- MATERIAL FOR THIS EXERCISE -

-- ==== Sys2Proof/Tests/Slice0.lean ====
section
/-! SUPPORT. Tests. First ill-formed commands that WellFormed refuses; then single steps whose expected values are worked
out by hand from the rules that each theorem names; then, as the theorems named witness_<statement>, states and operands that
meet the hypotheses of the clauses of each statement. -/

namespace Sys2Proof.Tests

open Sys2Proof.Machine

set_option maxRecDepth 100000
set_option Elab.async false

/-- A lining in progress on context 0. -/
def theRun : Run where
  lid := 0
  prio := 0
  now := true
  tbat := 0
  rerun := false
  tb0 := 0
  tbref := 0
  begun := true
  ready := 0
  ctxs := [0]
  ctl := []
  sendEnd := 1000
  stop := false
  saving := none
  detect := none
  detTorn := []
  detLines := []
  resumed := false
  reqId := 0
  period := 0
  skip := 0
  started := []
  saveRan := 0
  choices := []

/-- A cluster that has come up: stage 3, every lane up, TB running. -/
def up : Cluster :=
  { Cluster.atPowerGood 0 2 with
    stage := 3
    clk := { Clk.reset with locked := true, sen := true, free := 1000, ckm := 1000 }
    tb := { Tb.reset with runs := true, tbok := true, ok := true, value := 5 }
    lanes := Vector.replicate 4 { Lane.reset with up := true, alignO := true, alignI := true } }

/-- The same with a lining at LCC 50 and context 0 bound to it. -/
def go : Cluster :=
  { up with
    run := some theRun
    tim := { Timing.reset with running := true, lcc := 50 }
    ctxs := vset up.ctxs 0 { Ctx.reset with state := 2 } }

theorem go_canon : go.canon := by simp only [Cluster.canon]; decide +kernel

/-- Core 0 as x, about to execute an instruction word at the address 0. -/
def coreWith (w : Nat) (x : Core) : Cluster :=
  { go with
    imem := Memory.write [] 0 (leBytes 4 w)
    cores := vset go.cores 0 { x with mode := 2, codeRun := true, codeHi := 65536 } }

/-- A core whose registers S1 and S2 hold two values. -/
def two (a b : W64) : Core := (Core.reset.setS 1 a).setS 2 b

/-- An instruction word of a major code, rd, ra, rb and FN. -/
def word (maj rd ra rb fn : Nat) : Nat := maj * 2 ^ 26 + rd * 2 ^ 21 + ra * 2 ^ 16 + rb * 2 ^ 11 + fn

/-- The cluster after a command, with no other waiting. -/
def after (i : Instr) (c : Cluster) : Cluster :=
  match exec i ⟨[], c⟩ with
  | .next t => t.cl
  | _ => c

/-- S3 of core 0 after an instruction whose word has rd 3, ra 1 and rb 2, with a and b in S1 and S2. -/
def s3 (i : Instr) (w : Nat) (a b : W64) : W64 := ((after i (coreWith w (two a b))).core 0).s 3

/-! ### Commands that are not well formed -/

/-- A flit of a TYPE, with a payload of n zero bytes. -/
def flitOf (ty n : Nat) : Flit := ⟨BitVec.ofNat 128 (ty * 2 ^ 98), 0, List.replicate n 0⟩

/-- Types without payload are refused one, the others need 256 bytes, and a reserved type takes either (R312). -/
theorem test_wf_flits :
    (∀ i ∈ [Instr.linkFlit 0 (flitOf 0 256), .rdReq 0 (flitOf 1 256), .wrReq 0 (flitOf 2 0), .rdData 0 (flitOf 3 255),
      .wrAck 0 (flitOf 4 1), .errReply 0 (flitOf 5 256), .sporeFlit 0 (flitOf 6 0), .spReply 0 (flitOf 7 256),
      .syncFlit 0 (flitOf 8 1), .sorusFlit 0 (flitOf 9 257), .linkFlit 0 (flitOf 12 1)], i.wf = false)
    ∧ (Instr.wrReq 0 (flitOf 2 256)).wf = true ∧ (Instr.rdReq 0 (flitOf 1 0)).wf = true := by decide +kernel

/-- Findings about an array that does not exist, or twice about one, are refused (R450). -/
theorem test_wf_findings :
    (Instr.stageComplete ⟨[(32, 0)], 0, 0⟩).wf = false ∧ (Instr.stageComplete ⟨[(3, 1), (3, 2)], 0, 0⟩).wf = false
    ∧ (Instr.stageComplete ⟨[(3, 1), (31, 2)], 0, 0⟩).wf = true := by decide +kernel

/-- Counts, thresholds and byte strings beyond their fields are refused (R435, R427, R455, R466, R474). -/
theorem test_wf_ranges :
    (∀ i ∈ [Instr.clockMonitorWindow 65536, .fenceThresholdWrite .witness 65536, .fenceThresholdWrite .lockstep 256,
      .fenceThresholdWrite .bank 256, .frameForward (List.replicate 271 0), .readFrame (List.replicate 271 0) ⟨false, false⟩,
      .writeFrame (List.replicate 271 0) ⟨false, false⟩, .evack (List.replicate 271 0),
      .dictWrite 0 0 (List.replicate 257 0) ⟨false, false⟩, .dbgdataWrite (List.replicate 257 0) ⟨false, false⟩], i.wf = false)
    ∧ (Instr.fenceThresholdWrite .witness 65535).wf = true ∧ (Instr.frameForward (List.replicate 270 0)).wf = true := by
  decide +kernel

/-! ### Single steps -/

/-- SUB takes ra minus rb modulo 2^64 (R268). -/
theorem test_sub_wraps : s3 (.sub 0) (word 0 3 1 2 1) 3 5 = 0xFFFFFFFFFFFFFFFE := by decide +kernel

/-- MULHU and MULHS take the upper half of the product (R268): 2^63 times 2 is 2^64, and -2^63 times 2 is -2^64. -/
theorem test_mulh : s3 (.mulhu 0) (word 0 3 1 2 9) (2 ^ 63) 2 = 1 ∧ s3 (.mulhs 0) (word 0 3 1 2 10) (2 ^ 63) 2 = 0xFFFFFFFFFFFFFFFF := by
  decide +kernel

* * *

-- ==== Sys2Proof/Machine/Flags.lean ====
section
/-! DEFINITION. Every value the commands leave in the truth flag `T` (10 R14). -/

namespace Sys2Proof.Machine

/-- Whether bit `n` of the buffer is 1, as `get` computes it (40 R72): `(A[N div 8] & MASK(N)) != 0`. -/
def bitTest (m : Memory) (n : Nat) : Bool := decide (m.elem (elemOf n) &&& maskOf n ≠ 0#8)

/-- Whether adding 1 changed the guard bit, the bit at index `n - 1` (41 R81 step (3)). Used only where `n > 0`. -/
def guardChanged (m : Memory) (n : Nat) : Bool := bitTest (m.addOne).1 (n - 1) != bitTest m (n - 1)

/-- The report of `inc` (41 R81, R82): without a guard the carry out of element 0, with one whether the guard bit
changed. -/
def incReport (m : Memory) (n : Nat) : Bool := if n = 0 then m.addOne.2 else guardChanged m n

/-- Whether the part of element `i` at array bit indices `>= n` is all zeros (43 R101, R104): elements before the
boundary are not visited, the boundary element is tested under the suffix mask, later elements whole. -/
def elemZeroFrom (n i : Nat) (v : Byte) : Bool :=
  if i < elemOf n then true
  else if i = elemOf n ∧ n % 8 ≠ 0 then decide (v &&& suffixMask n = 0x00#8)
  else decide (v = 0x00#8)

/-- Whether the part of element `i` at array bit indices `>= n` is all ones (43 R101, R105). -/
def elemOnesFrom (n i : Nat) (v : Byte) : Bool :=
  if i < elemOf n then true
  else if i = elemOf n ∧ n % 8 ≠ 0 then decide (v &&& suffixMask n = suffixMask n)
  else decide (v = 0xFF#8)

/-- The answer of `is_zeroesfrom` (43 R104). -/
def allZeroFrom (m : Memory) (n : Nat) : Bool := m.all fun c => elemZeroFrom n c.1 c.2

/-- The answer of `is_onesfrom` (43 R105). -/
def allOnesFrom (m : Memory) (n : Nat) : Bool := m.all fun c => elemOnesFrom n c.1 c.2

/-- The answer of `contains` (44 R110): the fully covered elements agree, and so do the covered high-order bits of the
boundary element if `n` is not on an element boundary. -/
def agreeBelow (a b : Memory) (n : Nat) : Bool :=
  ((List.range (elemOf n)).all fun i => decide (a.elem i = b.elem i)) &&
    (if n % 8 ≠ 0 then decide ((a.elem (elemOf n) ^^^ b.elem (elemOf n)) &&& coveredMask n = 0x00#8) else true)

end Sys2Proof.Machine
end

---

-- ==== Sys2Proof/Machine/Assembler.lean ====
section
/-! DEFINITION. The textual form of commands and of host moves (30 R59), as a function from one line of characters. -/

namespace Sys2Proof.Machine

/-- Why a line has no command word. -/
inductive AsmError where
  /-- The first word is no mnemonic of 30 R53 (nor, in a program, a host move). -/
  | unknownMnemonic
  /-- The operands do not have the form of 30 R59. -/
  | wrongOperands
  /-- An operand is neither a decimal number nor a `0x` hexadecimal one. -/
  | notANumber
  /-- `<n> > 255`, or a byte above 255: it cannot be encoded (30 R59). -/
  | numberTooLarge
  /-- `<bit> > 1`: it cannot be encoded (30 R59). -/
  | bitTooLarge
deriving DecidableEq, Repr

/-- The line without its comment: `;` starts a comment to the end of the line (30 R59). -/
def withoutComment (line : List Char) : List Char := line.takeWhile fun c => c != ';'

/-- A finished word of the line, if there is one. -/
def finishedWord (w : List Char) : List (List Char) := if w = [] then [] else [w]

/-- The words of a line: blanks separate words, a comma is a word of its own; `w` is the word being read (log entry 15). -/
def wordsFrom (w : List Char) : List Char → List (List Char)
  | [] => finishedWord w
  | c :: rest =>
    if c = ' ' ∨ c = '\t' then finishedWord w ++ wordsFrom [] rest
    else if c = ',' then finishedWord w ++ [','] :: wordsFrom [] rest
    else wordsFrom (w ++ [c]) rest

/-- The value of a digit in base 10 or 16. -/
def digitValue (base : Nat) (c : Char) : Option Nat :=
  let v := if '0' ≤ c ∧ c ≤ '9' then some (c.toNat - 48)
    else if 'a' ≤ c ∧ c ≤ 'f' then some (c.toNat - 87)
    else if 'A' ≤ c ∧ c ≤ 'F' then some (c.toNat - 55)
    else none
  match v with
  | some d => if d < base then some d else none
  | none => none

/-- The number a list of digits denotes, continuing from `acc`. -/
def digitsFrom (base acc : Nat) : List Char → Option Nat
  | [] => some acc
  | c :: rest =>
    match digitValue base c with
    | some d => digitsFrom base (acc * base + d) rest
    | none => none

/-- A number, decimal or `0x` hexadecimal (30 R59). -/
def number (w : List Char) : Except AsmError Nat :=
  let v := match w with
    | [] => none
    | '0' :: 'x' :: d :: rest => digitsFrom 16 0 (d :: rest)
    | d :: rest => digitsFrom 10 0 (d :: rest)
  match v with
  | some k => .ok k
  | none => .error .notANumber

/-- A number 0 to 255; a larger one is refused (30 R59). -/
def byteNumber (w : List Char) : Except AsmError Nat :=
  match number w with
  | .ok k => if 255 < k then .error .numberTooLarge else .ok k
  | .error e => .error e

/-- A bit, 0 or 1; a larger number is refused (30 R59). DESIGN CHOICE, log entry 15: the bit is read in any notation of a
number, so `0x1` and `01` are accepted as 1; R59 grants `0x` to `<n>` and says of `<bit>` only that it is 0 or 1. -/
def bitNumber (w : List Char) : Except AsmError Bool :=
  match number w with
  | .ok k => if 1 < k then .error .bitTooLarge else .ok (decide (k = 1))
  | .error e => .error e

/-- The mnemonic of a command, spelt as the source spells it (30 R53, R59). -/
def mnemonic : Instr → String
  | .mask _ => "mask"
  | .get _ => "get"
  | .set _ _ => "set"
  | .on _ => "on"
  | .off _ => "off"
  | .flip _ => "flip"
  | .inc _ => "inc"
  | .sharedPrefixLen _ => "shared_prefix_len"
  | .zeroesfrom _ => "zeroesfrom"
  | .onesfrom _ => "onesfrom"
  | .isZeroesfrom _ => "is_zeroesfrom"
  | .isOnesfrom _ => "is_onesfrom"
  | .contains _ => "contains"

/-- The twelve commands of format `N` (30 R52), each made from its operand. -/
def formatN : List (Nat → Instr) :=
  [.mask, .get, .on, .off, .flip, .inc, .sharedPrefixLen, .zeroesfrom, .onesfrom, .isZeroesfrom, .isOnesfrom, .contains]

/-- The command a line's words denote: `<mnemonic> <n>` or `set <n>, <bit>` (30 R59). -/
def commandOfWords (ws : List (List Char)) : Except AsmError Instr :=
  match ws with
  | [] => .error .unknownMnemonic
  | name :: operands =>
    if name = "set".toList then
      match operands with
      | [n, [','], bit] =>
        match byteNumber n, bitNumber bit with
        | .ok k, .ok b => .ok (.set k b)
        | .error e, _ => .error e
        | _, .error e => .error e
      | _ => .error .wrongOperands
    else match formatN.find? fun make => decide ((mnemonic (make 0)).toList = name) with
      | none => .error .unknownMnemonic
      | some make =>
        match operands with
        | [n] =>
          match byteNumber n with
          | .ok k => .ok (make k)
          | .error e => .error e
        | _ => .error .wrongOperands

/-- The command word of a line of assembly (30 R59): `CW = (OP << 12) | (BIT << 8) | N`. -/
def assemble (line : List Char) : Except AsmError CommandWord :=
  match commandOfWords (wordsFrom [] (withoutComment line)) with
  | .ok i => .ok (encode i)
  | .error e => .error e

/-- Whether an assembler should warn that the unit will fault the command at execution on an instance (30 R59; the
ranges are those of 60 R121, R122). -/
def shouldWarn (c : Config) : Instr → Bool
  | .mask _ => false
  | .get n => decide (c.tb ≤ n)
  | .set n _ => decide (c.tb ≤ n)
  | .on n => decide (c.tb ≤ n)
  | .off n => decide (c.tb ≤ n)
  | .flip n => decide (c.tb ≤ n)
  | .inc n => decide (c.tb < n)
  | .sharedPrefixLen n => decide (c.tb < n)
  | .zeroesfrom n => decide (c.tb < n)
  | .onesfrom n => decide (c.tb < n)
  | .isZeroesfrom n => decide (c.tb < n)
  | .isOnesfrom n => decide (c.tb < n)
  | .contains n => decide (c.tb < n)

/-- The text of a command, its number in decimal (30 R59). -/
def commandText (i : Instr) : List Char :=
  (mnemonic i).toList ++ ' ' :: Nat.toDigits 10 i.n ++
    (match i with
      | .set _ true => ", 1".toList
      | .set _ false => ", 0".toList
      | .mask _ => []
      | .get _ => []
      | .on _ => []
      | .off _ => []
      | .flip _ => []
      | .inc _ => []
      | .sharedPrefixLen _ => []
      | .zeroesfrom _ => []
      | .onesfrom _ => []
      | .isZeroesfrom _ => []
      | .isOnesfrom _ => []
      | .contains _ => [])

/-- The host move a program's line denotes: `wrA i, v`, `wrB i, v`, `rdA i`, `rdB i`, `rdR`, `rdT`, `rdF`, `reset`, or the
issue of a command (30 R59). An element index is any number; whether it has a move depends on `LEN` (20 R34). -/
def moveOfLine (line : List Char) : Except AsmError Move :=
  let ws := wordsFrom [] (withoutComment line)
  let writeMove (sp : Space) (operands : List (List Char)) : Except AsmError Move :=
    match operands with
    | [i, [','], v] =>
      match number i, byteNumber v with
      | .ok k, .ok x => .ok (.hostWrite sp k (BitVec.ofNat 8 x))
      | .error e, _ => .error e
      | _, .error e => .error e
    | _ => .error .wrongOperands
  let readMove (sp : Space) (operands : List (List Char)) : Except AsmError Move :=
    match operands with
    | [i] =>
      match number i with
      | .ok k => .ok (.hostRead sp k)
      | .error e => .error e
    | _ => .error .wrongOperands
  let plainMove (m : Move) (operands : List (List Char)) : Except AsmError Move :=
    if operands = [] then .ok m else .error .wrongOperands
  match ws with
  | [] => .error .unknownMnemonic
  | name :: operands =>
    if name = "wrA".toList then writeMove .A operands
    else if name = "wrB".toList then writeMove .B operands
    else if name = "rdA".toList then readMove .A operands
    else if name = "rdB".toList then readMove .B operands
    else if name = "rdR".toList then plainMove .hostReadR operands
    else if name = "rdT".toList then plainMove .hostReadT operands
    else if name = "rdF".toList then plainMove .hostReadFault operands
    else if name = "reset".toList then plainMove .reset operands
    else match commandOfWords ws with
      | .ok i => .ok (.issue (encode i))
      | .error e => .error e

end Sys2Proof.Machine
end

- TO DO -
Reproduce exactly the lines of the records above from the one with "-- ==== Sys2Proof/Tests/Slice0.lean" to the one with "run := some theRun", both included, and leave out everything else.

- RESULT BELOW -
-- ==== Sys2Proof/Tests/Slice0.lean ====
section
/-! SUPPORT. Tests. First ill-formed commands that WellFormed refuses; then single steps whose expected values are worked
out by hand from the rules that each theorem names; then, as the theorems named witness_<statement>, states and operands that
meet the hypotheses of the clauses of each statement. -/

namespace Sys2Proof.Tests

open Sys2Proof.Machine

set_option maxRecDepth 100000
set_option Elab.async false

/-- A lining in progress on context 0. -/
def theRun : Run where
  lid := 0
  prio := 0
  now := true
  tbat := 0
  rerun := false
  tb0 := 0
  tbref := 0
  begun := true
  ready := 0
  ctxs := [0]
  ctl := []
  sendEnd := 1000
  stop := false
  saving := none
  detect := none
  detTorn := []
  detLines := []
  resumed := false
  reqId := 0
  period := 0
  skip := 0
  started := []
  saveRan := 0
  choices := []

/-- A cluster that has come up: stage 3, every lane up, TB running. -/
def up : Cluster :=
  { Cluster.atPowerGood 0 2 with
    stage := 3
    clk := { Clk.reset with locked := true, sen := true, free := 1000, ckm := 1000 }
    tb := { Tb.reset with runs := true, tbok := true, ok := true, value := 5 }
    lanes := Vector.replicate 4 { Lane.reset with up := true, alignO := true, alignI := true } }

/-- The same with a lining at LCC 50 and context 0 bound to it. -/
def go : Cluster :=
  { up with
    run := some theRun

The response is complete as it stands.